This message was deleted.
# ask-for-help
s
This message was deleted.
y
I think this is the case the request volume is too large and the runners can’t keep up. For example, when a new request came, all runners are busy so the request can’t be processed. I would do the following checks: • are you enabling batching? If yes, does the max batch size and max latency you set? • How many runners do you initialize? You can initialize more runners to increase the capability in your config.
s
Hi, thanks for your reply! Yes, we have batching enabled. We use the default latency and batch size. We use the default settings for runners. I believe it scales with the CPU by default. We have 2 runners.
y
In production mode, it’s the number pf api workers that’s set to maximum capable, but not the number of runners, so if your CPU memory allows, I would advise you increase the number of runners since that will be the bottleneck.
I will also not span too many workers either since that will simply occupy all CPUs, it should be set according to the RPS of your application.
s
Thanks @Yilun Zhang! We will give that a try!
y
PS, I have also had similar issues with large transformers models using GPUs and it was very difficult for me to just scale due to the model size and GPU resources.

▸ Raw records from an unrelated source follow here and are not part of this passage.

-- ==== Sys2Proof/Machine/Storage.lean ====
section
/-!
DEFINITION. The Storage Estimator (spec/11_storage_estimation.md).
-/
namespace Sys2Proof.Machine

/-! ### Capacity and state of charge (R260 to R264) -/

/-- DESIGN_CAP × 3.6 × 10^9, µAs (R260). -/
def State.designQ (s : State) (i : Nat) : Nat := 3600000000 * s.rd (SEE_DCAP.DESIGN_CAP i)

/-- The first point of the cycle table whose X does not rise; none when the table is good (R260). -/
def State.cycFail (s : State) : Option Nat :=
  (List.range (s.rd SEE_CYC_CFG.NPTS)).find? (fun k => 0 < k && s.rd (SEE_CYC.X k) ≤ s.rd (SEE_CYC.X (k - 1)))

/-- The capacity factor F(N) of string i, 0.01 %: the table interpolated at THRU_DIS / designQ cycles (R260). -/
def State.capFactor (s : State) (i : Nat) : Nat :=
  if s.see.cycBad then 10000
  else
    let n := s.rd SEE_CYC_CFG.NPTS
    let d := s.designQ i
    let x (k : Nat) : Nat := s.rd (SEE_CYC.X k)
    let f (k : Nat) : Int := (s.rd (SEE_CYC.F k) : Nat)
    let t : Int := if d = 0 then Config.byZero (s.str i).dis else ((s.str i).dis : Nat)
    let dd : Int := (max 1 d : Nat)
    if t ≤ (x 0 : Int) * dd then (f 0).toNat
    else if ((x (n - 1) : Nat) : Int) * dd ≤ t then (f (n - 1)).toNat
    else
      match ((List.range n).reverse).find? (fun k => decide ((x k : Int) * dd ≤ t)) with
      | none => (f 0).toNat
      | some k =>
        (f k + divZ ((f (k + 1) - f k) * (t - (x k : Int) * dd)) (((x (k + 1) : Nat) - (x k : Nat)) * dd.toNat)).toNat

/-- C_EFF, µAs (R260). -/
def State.cEff (s : State) (i : Nat) : Nat := s.designQ i * s.capFactor i / 10000

/-- SOC, 0.01 % (R260). -/
def State.soc (s : State) (i : Nat) : Int := quot ((s.str i).q * 10000) (s.cEff i)

/-- U, 0.01 % (R262). -/
def State.unc (s : State) (i : Nat) : Int := quot ((s.str i).u * 10000 : Nat) (s.cEff i)

/-- The reserve R, 0.01 % (R264). -/
def State.reserve (s : State) (i : Nat) : Nat :=
  let m := if (s.str i).untrusted then 2 else 1
  let u := (s.unc i).toNat
  min 10000 (s.rd SEE_RES_CFG.RES_PCT * m + (if s.rd SEE_RES_CFG.U_MAX ≤ u then u else 0))

/-- The latest status frame while it is fresh (R267). -/
def State.freshFrame (s : State) (i : Nat) : Option BmuFrame :=
  match (s.str i).frame with
  | none => none
  | some f => if s.siteNs < f.stamp + 1000000 * s.rd SEE_BMU_CFG.BMU_AGE then some f else none

/-- Q_FAULT of string i: that of the own input, in SHADOW the one the delta brought (R259, R274). -/
def State.qFaulted (s : State) (i : Nat) : Bool := if s.glb.mode = .shadow then (s.str i).qFlag else (s.str i).qFault != 0

/-- The registers of string i follow its state (R276). -/
def State.seeShow (s : State) (i : Nat) : State :=
  let x := s.str i
  let fl := b2n x.untrusted + 2 * b2n x.needRef + 4 * b2n x.auth + 8 * b2n x.eocHold + 16 * b2n x.eod + 32 * b2n x.stale +
    64 * b2n (s.qFaulted i) + 128 * b2n x.cold
  let n := quot (x.dis * 100 : Nat) (s.designQ i)
  (((((((s.wr (SEE_SOC.SOC i) (clampU 16 (s.soc i))).wr (SEE_SOC.U i) (clampU 16 (s.unc i))).wr (SEE_RES.R i) (s.reserve i)).wr
    (SEE_RES.FLAGS i) fl).wr (SEE_CYC_N.N i) (low 32 n.toNat)).wr (SEE_QC_LO.Q_C i) (enc 64 x.q % 2 ^ 32)).wr
    (SEE_FEFF.F i) (s.capFactor i))

/-- Changes string i and shows it. -/
def State.setStr (s : State) (i : Nat) (f : Str → Str) : State := (s.modStr i f).seeShow i

/-- NEED_REF and the crossing of U_MAX (R262). -/
def State.uncertain (s : State) (i : Nat) : State :=
  let u := s.unc i
  let x := s.str i
  let s1 := if (s.rd SEE_UNC_CFG.U_WARN : Int) ≤ u && !x.needRef then
      (s.modStr i (fun y => { y with needRef := true })).ev 0x0B03 (entString i) (enc 64 u) x.tRef else s
  let top : Bool := (s.rd SEE_RES_CFG.U_MAX : Int) ≤ u
  let s2 := s1.modStr i (fun y => { y with atMax := top })
  if top && !x.atMax then s2.ev 0x0B05 (entString i) (enc 64 u) (s2.reserve i) else s2

/-- String i becomes untrusted: U_Q is raised to at least U_MAX (R264). -/
def State.distrust (s : State) (i : Nat) : State :=
  let m := s.rd SEE_RES_CFG.U_MAX * s.cEff i / 10000
  ((s.modStr i (fun y => { y with untrusted := true, u := max y.u m })).uncertain i).seeShow i

/-- String i takes its charge from its unit's frame after a cold start (R271). -/
def State.coldTake (s : State) (i : Nat) (f : BmuFrame) : State :=
  let s1 := s.modStr i (fun y => { y with coldWait := false })
  (s1.modStr i (fun y => { y with q := (f.soc * s1.cEff i / 10000 : Nat), qRes := 0, clip := false })).distrust i

/-- A cold start takes the next fresh status frame: the one that is there, or the first to come (R271). -/
def State.coldFrom (s : State) (i : Nat) : State :=
  match s.freshFrame i with
  | none => s.seeShow i
  | some f => s.coldTake i f

/-- String i starts cold (R271). -/
def State.startCold (s : State) (i : Nat) : State :=
  ((s.modStr i (fun y => { y with dis := 0, disRes := 0, chg := 0, chgRes := 0, cold := true, coldWait := true })).distrust
    i).coldFrom i

/-- Every enabled string starts cold: the request for ACTIVE or SHADOW carries SEE_COLD and no buffer was adopted (R271). -/
def State.coldAll (s : State) : State :=
  if s.rd SEE_STAT.ADOPT = 0 || s.rd SEE_STAT.ADOPT = 3 then
    let s1 := ((List.range 16).filter s.stringOn).foldl (fun a i => a.startCold i) s
    { s1 with see := { s1.see with begun := true } }
  else s

/-! ### Coulomb integration (R257 to R263) -/

/-- End of discharge is set when V_S ≤ V_EOD while I > 0 (R265). -/
def State.eodCheck (s : State) (i : Nat) : State :=
  match s.freshFrame i with
  | none => s
  | some f =>
    if f.vs ≤ s.rd (SEE_VEOD.V_EOD i) && decide (0 < (s.str i).i) && !(s.str i).eod then
      (s.modStr i (fun y => { y with eod := true })).ev 0x0B09 (entString i) f.vs 1
    else s

/-- Current of a filter code (R257). -/
def State.strCurrent (s : State) (i : Nat) (r : Int) : Int :=
  let c := divZ (r * (s.rd (SEE_QSCALE.QSCALE i) : Nat) * 256) (2 ^ 23) + s.rdS (SEE_QOFS.QOFS i)
  c + divZ (c * s.rdS (SEE_QGAIN.QGAIN i)) (2 ^ 24)

/-- A magnitude added to an accumulator with its residue (R258). -/
def addCharge (acc res x : Nat) : Nat × Nat := ((acc + (res + x) / 1024000) % 2 ^ 64, (res + x) % 1024000)

/-- The charge of one filter output of current c, 2^−8 mA, enters string i (R258, R262): c × 6.25 µs is c × 25 units of
1/1,024,000 µAs. -/
def State.integrate (s : State) (i : Nat) (c : Int) : State :=
  let m := (c * 25).natAbs
  let grow := 64000000 * s.rd SEE_ERR_CFG.SHUNT_OFS + s.rd SEE_ERR_CFG.SCALE_ERR * m
  s.modStr i (fun y =>
    let t := y.qRes - c * 25
    let (dis, disRes) := if 0 < c then addCharge y.dis y.disRes m else (y.dis, y.disRes)
    let (chg, chgRes) := if c < 0 then addCharge y.chg y.chgRes m else (y.chg, y.chgRes)
    let g := y.uRes + grow
    { y with
             q := y.q + t / 1024000, qRes := t % 1024000, dis := dis, disRes := disRes, chg := chg, chgRes := chgRes,
             u := (y.u + g / 10240000000) % 2 ^ 64, uRes := g % 10240000000, gap := y.gap + c * 25 })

I hope this is going to be easier for CPU runtime and smaller xgboost models 😄
s
Thanks @Yilun Zhang! We should be able to scale our XGBoost model. We also have transformer based models on BentoML 0.13. I am building another one and plan to deploy it to 1.0.x. We don't deal with direct real time requests. Instead, our requests are put on a queueing system to be served by the models. it is a tradeoff/compromise that we have to make with the business.
y
That makes sense. If you are processing in offline fashion, you should be bale to utilize the batch processing and process a large batch in single inference.
s
It depends on the architecture of the upstream services. In our case, batch processed results are not easily consumed by the upstream clients. Event-driven system (plus orchestration platform like Kubernetes) makes integration much easier in terms of reusability and decoupling.
y
I see, won’t get too deep into the actual setup etc. as it’s out of the scope of your problem 😛
😅 1
s
Hi @Yilun Zhang I would like to let you know that the runners are dependent on the amount of available CPU, just like the api_server. When I tried to increase the number of runners, it just occurred to me that I set the
SUPPORTS_CPU_MULTI_THREADING
to
False
when debugging latency issue. I am setting it back to True this morning and redeployed the model service to production. I will monitor it throughout the week to see if that helps to resolve the service unavailable issue. When I set the
SUPPORTS_CPU_MULTI_THREADING
to
True
, I only get 1 runner. That is by design. Sean confirmed this for me previously. I will keep you posted.
y
I see, hope things will go well! I haven’t tried hosting any models on CPU so it’s new for me. But if the logic is the same as GPU, then you should be able to specify you want multiple CPUs and create multiple runners to balance the load.
s
Unfortunately, that didn't solve the problem. We will post a separate thread to ask BentoML folks for advice.